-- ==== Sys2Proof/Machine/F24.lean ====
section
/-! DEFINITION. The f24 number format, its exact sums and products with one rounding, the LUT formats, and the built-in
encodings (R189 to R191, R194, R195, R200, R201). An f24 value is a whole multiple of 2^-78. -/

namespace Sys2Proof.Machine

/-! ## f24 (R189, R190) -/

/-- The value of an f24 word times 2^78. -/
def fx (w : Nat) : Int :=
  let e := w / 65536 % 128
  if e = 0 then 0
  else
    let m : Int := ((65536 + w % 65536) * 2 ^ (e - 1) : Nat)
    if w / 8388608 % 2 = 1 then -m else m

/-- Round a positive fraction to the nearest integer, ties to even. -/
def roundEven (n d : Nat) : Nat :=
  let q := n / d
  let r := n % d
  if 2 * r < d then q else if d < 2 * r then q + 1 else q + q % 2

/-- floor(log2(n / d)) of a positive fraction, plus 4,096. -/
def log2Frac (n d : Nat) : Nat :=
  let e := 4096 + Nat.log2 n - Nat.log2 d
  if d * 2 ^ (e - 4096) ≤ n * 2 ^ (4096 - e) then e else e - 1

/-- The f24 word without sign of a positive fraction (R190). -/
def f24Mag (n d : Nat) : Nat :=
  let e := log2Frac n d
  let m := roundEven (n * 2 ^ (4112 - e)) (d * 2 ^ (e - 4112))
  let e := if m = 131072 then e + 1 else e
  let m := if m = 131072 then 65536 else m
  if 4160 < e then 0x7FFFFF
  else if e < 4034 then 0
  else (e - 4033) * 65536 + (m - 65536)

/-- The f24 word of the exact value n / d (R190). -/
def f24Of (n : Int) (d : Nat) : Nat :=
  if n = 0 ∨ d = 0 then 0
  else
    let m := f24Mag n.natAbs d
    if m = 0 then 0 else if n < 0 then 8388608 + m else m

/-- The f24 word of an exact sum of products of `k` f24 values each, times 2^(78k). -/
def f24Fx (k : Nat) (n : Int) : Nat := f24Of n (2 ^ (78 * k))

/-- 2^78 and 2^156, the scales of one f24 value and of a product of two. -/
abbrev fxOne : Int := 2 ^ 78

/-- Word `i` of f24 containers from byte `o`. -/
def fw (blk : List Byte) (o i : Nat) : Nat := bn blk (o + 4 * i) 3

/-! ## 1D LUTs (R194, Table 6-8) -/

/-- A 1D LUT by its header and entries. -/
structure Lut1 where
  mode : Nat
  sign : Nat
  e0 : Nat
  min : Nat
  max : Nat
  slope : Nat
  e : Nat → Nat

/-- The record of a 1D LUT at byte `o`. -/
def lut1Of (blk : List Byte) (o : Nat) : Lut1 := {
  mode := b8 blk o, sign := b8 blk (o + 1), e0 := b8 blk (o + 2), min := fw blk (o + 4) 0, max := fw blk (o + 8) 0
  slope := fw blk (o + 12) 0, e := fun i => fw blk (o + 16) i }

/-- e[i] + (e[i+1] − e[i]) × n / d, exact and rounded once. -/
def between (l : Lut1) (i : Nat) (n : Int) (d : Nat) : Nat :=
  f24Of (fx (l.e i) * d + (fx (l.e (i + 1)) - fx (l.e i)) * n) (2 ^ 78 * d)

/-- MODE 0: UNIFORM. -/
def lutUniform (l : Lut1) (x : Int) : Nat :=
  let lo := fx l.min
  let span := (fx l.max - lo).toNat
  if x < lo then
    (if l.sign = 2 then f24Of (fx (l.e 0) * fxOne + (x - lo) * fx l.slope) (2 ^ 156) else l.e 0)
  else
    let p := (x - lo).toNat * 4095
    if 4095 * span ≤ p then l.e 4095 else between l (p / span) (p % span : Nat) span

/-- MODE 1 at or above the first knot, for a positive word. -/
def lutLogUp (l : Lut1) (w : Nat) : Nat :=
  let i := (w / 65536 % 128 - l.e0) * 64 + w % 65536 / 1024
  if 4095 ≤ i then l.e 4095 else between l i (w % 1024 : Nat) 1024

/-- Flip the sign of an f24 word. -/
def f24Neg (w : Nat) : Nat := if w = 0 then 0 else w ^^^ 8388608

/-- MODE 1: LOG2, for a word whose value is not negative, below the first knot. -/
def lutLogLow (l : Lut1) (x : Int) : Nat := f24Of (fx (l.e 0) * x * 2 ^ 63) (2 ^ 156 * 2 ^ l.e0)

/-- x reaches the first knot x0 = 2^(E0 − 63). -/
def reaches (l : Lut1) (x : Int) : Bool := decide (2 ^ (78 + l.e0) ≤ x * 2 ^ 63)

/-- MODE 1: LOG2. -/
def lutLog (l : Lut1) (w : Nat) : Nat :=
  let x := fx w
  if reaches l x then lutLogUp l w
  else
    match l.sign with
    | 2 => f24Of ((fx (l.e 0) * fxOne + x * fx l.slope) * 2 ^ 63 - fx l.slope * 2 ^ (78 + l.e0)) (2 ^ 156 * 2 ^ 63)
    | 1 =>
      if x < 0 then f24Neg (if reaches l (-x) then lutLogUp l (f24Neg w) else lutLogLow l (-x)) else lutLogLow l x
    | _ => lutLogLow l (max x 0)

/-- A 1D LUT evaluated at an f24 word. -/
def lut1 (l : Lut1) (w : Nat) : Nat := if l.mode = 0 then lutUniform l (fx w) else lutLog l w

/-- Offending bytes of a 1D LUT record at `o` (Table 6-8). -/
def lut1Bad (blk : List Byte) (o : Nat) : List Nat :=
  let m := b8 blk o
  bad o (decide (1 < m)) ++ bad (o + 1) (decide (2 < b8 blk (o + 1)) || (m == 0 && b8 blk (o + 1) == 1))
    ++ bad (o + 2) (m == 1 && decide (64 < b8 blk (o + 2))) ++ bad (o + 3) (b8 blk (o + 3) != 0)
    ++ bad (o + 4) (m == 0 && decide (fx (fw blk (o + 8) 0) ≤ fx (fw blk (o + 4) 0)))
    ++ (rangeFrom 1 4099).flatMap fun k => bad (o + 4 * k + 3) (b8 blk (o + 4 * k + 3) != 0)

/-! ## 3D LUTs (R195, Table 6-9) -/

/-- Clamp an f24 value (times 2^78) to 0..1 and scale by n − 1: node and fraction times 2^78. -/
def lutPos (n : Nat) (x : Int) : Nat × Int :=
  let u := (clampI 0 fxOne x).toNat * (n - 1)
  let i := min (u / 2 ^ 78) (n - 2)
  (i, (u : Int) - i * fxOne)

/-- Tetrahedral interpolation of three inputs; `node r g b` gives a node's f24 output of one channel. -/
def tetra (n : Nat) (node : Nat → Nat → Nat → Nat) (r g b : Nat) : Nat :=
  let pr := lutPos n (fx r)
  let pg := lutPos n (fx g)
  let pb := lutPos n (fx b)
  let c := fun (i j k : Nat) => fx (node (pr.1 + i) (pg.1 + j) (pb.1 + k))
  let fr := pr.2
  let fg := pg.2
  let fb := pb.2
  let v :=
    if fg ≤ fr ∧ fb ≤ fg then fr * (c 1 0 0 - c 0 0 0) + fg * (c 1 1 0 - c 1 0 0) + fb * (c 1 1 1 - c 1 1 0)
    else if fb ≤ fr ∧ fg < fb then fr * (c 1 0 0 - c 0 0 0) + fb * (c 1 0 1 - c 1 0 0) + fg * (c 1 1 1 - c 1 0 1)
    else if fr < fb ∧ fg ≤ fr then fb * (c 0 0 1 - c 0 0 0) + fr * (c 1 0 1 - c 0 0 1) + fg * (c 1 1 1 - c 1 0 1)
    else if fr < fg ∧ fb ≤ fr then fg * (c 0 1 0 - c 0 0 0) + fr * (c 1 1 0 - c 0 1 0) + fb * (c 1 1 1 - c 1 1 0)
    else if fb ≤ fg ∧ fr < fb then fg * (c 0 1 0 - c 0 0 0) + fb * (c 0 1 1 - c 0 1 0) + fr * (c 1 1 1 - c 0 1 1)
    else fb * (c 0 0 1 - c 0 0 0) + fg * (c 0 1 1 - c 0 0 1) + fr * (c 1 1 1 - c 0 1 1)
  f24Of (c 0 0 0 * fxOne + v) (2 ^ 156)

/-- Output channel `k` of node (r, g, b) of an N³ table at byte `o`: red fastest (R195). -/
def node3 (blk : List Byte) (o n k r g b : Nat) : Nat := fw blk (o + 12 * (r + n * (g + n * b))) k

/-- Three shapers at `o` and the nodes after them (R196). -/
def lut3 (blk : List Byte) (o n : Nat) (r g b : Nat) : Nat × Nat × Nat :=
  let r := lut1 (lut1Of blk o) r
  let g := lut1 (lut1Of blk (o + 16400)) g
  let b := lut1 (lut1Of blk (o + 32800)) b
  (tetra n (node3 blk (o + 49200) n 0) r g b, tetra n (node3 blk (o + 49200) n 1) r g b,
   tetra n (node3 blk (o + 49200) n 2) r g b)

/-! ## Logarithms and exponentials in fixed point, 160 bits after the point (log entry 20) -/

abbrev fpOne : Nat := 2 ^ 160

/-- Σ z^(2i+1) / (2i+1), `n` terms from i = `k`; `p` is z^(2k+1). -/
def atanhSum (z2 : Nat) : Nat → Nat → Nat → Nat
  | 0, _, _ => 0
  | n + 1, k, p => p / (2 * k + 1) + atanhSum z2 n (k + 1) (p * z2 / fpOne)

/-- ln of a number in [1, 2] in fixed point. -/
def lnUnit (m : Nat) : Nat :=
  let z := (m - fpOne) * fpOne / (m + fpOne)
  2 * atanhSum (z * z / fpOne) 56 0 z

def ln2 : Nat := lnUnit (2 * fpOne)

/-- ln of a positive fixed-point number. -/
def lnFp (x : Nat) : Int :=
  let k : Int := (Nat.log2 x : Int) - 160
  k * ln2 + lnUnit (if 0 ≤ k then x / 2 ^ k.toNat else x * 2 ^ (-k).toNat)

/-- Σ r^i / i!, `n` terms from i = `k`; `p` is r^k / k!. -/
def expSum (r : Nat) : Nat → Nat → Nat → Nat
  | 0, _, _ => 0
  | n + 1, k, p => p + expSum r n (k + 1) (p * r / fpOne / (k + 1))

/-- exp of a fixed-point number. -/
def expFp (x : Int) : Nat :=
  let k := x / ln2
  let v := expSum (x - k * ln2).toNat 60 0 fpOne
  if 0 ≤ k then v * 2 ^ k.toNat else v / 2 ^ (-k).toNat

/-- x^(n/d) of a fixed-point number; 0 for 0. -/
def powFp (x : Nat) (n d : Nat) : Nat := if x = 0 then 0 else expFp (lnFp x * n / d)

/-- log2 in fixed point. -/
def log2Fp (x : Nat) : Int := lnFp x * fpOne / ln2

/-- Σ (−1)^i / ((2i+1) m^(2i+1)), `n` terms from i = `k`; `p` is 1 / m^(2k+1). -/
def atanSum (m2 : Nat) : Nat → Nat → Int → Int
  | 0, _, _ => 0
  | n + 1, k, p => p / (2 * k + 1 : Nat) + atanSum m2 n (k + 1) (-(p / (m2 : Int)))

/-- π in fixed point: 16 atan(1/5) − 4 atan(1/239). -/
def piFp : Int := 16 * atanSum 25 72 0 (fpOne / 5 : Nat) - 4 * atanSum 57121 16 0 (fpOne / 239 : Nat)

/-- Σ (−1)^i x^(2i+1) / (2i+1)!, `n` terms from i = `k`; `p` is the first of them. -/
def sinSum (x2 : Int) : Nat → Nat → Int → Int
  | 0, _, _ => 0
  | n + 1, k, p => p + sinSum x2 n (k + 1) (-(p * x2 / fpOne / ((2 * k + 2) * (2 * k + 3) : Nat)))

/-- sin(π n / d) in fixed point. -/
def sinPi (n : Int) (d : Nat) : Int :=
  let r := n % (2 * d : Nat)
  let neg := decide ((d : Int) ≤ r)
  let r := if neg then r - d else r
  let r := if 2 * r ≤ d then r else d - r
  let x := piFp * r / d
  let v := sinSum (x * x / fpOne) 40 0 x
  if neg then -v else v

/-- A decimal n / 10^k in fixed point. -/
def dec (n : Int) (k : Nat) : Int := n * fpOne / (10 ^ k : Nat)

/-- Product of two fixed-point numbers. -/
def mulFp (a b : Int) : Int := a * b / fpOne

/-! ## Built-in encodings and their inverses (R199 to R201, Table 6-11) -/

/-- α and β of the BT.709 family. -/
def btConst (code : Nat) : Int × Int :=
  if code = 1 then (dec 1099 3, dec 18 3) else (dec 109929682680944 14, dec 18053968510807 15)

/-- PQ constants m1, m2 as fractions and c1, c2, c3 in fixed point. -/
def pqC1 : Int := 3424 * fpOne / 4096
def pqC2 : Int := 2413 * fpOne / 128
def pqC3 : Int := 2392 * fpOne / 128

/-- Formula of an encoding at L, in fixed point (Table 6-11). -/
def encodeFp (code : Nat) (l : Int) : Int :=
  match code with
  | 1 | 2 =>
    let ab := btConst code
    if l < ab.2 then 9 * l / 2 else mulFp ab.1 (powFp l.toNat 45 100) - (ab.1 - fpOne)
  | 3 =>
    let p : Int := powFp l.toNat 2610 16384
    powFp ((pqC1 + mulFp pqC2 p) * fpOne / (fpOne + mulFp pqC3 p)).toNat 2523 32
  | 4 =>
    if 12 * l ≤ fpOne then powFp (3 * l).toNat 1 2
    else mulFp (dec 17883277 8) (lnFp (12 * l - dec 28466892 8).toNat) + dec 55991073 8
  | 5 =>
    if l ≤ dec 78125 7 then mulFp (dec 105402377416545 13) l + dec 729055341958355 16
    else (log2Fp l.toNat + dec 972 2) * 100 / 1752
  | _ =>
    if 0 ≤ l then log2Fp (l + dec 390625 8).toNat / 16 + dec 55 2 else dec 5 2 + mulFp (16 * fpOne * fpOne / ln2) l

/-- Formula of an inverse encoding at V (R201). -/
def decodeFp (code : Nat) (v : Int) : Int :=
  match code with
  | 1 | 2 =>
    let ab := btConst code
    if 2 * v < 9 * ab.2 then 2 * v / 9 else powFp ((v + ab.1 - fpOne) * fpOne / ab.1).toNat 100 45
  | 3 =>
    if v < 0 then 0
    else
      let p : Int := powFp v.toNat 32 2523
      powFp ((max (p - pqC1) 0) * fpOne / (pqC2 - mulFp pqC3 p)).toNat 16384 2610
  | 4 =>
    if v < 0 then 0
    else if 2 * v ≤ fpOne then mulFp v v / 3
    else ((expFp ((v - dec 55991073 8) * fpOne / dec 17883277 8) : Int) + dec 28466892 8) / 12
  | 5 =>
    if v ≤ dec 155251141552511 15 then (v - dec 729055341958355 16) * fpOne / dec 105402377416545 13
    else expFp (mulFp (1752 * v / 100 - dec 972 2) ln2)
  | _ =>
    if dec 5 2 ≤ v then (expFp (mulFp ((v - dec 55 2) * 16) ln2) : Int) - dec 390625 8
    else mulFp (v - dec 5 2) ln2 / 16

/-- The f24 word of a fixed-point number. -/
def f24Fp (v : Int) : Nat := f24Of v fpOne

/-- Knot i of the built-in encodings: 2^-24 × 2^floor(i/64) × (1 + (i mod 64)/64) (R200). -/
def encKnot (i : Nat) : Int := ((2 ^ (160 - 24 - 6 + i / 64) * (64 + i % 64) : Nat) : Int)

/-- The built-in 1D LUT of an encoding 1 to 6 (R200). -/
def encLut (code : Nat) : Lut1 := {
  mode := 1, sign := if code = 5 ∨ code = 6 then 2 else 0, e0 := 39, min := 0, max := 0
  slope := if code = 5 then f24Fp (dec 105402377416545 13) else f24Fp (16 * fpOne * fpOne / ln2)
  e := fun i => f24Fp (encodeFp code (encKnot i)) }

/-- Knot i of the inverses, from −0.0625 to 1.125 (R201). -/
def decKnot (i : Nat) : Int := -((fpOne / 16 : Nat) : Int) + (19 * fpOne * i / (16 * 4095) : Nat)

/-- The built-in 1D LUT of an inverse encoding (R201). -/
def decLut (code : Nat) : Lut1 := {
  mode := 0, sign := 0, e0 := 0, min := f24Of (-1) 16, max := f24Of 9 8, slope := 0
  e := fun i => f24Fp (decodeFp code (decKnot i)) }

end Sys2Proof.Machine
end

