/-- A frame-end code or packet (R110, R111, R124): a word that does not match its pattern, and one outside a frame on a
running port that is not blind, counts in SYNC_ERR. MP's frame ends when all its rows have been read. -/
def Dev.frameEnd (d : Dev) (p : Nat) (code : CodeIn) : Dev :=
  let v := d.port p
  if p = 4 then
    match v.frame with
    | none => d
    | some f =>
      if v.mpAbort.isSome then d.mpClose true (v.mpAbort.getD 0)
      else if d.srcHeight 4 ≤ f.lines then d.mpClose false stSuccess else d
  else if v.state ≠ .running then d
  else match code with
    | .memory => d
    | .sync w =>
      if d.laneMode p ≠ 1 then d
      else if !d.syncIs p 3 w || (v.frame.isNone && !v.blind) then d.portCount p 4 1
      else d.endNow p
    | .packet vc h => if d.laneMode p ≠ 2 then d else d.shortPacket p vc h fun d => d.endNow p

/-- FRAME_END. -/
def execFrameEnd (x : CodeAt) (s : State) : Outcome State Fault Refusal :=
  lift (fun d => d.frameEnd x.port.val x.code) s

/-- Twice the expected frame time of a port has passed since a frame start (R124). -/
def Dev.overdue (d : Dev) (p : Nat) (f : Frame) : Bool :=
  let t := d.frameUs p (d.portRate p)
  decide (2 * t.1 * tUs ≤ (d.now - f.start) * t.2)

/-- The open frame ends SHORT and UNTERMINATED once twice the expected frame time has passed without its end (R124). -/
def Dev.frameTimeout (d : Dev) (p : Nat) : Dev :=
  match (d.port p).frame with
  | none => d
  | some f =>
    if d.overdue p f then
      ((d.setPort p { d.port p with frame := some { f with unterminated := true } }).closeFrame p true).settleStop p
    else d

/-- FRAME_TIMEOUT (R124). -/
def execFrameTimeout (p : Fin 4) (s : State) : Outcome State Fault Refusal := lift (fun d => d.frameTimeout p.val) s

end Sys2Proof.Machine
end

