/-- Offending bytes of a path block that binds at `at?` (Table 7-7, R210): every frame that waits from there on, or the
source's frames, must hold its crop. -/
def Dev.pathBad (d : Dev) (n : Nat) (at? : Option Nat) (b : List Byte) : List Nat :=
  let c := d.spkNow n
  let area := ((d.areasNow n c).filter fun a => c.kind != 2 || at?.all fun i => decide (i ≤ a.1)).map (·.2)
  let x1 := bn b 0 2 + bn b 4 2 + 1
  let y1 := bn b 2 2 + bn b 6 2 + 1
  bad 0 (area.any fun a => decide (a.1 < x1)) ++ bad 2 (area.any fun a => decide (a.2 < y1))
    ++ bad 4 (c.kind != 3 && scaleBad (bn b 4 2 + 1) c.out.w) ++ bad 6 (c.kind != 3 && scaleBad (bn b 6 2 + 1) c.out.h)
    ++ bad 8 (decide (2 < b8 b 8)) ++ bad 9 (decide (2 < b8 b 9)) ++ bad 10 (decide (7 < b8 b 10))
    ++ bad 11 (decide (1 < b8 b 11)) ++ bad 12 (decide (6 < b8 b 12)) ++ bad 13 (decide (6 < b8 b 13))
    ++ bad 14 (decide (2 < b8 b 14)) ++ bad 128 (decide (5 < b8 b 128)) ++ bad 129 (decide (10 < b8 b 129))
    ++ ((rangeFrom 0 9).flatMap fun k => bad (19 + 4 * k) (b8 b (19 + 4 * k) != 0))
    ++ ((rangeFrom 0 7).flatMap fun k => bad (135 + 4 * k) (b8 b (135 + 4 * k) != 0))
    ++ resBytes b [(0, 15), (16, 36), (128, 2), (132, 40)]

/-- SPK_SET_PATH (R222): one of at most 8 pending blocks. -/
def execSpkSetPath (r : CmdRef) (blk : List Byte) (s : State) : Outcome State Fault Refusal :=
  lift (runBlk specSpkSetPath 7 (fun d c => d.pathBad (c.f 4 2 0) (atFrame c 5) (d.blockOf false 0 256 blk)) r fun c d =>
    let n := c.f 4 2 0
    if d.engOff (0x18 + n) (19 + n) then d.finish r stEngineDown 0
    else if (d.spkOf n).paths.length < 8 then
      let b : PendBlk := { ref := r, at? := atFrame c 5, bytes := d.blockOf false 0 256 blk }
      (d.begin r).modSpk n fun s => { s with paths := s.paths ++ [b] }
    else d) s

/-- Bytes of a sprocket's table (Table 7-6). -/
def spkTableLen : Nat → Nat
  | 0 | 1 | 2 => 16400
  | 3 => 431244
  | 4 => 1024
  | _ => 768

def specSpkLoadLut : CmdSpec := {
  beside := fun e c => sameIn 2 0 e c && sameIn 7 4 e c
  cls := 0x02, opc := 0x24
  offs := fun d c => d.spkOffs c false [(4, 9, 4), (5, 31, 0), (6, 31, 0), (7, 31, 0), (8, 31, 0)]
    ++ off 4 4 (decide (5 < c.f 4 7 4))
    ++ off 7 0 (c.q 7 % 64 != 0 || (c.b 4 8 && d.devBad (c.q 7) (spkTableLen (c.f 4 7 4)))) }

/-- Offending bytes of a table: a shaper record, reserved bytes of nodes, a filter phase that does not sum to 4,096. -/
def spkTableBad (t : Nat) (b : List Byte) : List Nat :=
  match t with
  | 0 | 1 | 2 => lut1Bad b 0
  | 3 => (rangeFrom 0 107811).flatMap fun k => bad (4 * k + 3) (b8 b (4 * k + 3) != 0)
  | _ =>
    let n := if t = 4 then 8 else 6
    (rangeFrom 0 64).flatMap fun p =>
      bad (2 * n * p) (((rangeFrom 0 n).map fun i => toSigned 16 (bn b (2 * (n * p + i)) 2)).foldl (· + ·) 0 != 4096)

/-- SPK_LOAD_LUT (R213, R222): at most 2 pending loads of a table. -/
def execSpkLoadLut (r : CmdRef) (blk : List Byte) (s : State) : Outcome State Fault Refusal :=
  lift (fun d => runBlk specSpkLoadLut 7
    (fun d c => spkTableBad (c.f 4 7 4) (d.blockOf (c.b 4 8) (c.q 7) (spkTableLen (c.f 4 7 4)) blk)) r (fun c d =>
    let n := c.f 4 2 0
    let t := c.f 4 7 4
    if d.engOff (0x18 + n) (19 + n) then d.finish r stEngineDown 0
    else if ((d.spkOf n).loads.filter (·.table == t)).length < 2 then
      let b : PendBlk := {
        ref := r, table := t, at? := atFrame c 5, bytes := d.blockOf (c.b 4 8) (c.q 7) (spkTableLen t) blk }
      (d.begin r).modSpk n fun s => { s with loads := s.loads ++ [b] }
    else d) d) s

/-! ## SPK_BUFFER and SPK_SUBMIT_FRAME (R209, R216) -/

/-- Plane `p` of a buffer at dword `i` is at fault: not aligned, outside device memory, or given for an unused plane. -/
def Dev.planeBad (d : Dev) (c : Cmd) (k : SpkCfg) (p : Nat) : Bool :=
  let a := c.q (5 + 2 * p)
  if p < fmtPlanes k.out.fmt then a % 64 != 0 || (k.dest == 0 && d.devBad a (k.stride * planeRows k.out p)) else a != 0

- - - - -

- _Task goal_:
The stretch of entries above that starts with the line containing "let c := d.spkNow n" and goes on through the line containing "bad 0 (area.any" is to be transcribed exactly, and no other line is to be transcribed.

- _Answer for this exercise_:
  let c := d.spkNow n
  let area := ((d.areasNow n c).filter fun a => c.kind != 2 || at?.all fun i => decide (i ≤ a.1)).map (·.2)
  let x1 := bn b 0 2 + bn b 4 2 + 1
  let y1 := bn b 2 2 + bn b 6 2 + 1
  bad 0 (area.any fun a => decide (a.1 < x1)) ++ bad 2 (area.any fun a => decide (a.2 < y1))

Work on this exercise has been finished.